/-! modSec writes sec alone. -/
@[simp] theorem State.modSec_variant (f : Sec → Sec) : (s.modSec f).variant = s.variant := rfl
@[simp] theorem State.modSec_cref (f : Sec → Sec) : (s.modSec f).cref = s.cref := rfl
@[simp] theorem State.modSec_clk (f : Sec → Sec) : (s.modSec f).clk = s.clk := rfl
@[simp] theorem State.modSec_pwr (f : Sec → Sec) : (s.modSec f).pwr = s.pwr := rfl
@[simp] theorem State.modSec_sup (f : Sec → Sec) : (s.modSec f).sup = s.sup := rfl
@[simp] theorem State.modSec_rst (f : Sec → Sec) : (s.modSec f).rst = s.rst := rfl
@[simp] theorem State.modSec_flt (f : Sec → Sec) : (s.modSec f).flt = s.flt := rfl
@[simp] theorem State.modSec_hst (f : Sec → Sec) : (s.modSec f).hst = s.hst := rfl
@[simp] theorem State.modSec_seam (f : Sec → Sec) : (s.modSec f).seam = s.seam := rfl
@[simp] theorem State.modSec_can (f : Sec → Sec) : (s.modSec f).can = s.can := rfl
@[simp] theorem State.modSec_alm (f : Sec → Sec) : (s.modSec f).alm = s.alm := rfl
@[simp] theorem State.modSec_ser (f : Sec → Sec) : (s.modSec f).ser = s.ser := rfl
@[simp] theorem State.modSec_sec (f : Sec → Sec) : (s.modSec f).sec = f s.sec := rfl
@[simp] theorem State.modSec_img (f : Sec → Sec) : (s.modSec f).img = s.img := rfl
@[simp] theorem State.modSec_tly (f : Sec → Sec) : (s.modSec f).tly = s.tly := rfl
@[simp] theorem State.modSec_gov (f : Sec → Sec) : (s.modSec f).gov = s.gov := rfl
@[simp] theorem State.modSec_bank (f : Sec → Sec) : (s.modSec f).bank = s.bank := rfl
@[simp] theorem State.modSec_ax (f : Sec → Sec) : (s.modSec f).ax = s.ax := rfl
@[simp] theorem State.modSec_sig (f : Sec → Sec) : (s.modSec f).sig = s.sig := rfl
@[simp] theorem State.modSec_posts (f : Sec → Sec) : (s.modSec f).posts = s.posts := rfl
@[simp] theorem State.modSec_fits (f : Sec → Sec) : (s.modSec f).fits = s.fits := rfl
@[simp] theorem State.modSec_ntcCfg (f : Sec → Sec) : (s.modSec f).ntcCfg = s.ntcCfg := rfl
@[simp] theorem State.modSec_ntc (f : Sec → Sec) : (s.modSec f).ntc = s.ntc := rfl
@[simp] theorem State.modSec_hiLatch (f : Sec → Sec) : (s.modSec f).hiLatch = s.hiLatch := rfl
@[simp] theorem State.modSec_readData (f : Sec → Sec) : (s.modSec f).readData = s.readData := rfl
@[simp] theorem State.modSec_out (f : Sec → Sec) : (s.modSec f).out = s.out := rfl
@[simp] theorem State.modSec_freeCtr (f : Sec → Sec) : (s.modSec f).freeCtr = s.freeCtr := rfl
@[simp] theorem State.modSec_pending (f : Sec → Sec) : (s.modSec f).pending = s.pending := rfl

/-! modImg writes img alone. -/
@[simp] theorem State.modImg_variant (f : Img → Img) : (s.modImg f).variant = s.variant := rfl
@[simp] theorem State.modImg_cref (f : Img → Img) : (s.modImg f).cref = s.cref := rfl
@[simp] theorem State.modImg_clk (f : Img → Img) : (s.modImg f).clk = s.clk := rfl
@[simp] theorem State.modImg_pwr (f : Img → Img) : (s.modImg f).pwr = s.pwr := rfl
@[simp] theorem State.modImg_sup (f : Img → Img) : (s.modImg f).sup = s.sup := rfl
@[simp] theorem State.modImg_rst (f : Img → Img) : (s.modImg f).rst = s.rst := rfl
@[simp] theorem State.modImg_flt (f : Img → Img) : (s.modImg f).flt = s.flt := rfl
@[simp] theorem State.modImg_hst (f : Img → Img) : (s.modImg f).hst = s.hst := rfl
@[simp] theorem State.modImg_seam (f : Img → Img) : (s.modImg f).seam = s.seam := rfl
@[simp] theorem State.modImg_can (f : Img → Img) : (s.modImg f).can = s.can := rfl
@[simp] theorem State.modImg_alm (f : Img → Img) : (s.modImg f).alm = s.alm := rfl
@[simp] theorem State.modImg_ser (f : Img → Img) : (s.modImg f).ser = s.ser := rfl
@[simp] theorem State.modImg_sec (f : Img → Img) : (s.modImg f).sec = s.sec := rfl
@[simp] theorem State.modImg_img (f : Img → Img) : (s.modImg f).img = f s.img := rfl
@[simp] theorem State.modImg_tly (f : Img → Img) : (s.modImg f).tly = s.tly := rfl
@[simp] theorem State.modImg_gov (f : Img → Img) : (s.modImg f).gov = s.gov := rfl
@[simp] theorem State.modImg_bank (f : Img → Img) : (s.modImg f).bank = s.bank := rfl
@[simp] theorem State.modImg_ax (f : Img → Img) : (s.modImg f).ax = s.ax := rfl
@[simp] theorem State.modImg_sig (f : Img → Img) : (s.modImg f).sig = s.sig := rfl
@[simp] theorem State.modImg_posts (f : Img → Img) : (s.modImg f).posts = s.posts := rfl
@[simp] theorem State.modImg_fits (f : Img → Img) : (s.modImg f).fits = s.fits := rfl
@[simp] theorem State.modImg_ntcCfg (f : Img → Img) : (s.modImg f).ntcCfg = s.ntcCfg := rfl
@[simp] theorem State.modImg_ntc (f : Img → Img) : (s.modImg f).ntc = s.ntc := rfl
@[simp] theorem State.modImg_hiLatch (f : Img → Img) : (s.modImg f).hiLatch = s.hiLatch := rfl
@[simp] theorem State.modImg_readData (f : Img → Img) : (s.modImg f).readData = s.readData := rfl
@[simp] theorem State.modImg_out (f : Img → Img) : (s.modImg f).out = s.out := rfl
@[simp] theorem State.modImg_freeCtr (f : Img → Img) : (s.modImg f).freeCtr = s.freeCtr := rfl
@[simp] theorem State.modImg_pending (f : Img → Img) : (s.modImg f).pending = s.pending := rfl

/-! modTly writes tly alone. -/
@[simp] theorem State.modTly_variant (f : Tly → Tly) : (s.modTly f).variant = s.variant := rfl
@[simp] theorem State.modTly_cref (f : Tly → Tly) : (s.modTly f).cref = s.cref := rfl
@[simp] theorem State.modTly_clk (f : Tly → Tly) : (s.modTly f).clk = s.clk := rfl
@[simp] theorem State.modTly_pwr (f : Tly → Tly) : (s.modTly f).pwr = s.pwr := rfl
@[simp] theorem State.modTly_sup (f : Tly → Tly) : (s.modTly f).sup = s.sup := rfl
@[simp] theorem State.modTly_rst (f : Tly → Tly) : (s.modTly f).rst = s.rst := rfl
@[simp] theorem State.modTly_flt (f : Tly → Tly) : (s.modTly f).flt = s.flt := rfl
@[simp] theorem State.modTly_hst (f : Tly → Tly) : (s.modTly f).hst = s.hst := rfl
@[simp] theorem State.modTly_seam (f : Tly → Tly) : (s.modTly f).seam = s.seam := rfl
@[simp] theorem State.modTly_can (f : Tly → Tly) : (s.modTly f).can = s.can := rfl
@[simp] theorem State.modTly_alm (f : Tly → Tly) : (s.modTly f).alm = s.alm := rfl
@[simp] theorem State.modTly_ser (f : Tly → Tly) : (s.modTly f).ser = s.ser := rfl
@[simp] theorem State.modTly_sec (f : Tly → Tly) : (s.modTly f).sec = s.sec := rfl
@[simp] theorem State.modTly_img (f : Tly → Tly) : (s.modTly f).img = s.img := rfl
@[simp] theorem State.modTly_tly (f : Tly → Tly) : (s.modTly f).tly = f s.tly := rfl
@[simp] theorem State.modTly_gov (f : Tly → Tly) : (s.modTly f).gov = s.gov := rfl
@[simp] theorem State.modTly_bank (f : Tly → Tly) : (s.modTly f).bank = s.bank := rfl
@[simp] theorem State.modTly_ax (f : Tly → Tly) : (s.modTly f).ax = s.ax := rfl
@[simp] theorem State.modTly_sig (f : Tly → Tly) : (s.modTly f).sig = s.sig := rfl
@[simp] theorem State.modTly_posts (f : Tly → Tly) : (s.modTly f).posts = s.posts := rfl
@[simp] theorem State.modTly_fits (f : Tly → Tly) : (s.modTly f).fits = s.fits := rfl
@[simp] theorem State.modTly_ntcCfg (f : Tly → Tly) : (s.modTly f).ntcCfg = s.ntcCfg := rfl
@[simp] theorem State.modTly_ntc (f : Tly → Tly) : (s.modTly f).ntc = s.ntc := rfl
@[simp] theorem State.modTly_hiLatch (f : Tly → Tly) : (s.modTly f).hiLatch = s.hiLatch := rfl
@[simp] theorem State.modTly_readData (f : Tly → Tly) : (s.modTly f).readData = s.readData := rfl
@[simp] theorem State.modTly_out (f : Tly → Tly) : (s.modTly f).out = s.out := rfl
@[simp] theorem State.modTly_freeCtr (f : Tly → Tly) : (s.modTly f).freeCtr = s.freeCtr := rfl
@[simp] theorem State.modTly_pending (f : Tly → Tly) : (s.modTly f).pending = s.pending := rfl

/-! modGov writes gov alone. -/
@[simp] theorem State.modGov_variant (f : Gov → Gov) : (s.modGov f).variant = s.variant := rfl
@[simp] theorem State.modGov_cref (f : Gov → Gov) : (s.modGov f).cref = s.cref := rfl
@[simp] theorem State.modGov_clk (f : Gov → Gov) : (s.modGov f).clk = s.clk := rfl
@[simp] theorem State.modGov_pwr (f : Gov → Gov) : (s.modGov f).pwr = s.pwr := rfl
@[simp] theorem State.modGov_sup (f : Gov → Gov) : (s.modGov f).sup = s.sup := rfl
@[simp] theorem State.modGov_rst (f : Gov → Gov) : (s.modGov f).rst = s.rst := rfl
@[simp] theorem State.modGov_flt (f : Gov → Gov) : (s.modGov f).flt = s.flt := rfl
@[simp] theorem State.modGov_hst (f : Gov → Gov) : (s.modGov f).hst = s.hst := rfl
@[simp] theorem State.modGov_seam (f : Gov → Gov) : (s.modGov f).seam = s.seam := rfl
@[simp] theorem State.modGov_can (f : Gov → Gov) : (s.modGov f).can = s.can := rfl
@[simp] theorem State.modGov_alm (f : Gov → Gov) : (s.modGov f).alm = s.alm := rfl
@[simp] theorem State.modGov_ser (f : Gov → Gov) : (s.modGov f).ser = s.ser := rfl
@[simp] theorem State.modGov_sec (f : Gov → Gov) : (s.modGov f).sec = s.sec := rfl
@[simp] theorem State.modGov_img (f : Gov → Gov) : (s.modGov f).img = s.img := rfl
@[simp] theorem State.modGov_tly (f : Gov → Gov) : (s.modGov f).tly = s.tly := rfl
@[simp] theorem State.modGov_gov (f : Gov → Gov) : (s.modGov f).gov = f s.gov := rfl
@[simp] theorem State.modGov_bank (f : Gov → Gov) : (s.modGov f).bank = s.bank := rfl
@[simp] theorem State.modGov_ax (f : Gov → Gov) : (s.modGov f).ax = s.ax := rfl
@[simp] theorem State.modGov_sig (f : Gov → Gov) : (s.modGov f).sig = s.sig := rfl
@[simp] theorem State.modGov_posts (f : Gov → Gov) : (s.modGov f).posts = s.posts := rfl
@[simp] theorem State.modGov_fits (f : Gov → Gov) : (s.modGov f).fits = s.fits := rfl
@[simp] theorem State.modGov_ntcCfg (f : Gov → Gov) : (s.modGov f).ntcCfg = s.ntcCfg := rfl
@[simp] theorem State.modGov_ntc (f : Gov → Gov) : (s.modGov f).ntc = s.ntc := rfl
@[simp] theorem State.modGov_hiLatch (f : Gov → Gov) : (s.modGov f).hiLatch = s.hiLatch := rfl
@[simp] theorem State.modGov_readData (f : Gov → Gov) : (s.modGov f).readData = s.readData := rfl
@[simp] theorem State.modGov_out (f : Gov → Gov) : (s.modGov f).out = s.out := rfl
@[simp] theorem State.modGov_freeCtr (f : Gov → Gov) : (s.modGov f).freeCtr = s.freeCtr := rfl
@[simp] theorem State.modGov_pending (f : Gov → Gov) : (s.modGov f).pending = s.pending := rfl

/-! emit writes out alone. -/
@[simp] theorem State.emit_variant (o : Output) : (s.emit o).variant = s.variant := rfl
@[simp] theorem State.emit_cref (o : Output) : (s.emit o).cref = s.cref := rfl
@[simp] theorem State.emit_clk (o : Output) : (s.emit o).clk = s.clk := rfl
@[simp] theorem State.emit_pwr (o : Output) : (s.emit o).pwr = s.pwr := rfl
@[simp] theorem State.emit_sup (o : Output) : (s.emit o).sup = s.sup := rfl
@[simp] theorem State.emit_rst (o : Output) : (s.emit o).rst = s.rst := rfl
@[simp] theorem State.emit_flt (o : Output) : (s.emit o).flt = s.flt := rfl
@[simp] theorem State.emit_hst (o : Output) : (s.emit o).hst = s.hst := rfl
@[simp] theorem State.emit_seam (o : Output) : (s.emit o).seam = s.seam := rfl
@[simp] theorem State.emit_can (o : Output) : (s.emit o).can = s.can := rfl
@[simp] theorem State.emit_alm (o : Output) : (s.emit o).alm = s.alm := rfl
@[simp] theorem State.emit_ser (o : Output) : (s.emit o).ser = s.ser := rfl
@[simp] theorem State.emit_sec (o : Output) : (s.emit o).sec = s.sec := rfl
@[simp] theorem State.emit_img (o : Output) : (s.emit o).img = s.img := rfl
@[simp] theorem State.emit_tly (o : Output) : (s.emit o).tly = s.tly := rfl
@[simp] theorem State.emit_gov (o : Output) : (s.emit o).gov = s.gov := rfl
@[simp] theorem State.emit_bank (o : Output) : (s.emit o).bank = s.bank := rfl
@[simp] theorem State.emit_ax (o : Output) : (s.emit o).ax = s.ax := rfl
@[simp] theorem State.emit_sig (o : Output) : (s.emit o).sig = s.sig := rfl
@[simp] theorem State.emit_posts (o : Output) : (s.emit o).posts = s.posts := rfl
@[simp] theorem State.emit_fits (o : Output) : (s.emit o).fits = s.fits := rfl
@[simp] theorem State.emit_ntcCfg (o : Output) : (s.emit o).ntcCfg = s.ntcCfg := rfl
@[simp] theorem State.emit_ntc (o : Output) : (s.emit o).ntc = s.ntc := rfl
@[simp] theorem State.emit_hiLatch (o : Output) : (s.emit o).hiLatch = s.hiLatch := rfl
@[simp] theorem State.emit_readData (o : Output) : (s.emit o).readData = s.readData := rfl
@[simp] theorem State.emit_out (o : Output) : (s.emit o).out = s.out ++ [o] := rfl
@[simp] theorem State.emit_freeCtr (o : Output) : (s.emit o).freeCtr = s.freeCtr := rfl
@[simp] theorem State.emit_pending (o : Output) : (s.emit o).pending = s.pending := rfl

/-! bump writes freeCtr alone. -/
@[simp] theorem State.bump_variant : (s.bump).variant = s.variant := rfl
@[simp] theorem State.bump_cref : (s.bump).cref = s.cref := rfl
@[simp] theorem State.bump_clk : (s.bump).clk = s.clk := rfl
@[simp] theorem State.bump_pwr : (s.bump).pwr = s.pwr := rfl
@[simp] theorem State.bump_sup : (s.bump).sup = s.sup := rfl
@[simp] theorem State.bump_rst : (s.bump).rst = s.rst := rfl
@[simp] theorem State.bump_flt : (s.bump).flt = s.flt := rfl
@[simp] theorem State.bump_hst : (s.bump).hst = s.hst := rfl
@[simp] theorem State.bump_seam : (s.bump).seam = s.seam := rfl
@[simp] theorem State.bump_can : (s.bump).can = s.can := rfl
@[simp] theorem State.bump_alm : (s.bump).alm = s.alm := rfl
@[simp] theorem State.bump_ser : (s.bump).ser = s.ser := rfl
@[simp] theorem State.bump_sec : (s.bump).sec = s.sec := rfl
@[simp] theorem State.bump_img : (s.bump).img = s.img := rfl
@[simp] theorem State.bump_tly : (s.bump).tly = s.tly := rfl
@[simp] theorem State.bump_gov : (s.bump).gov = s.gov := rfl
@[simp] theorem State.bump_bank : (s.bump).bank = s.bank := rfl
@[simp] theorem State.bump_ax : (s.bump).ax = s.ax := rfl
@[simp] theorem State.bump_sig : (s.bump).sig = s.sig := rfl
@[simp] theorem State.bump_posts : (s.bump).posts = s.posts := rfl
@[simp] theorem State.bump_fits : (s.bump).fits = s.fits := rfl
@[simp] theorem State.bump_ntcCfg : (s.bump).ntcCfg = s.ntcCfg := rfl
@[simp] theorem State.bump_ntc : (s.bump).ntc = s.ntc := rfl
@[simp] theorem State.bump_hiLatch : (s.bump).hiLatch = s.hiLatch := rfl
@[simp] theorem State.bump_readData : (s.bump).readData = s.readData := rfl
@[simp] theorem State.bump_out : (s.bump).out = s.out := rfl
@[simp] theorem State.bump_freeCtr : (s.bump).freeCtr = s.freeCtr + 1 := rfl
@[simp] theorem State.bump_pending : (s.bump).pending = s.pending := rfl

**WORK TASK**
Taking the entries above, write out exactly each line from the one holding "(s.modGov f).fits = s.fits := rfl" to the one holding "(s.modGov f).hiLatch = s.hiLatch := rfl", both included, and stop there.

**COMPLETED TASK**
@[simp] theorem State.modGov_fits (f : Gov → Gov) : (s.modGov f).fits = s.fits := rfl
@[simp] theorem State.modGov_ntcCfg (f : Gov → Gov) : (s.modGov f).ntcCfg = s.ntcCfg := rfl
@[simp] theorem State.modGov_ntc (f : Gov → Gov) : (s.modGov f).ntc = s.ntc := rfl
@[simp] theorem State.modGov_hiLatch (f : Gov → Gov) : (s.modGov f).hiLatch = s.hiLatch := rfl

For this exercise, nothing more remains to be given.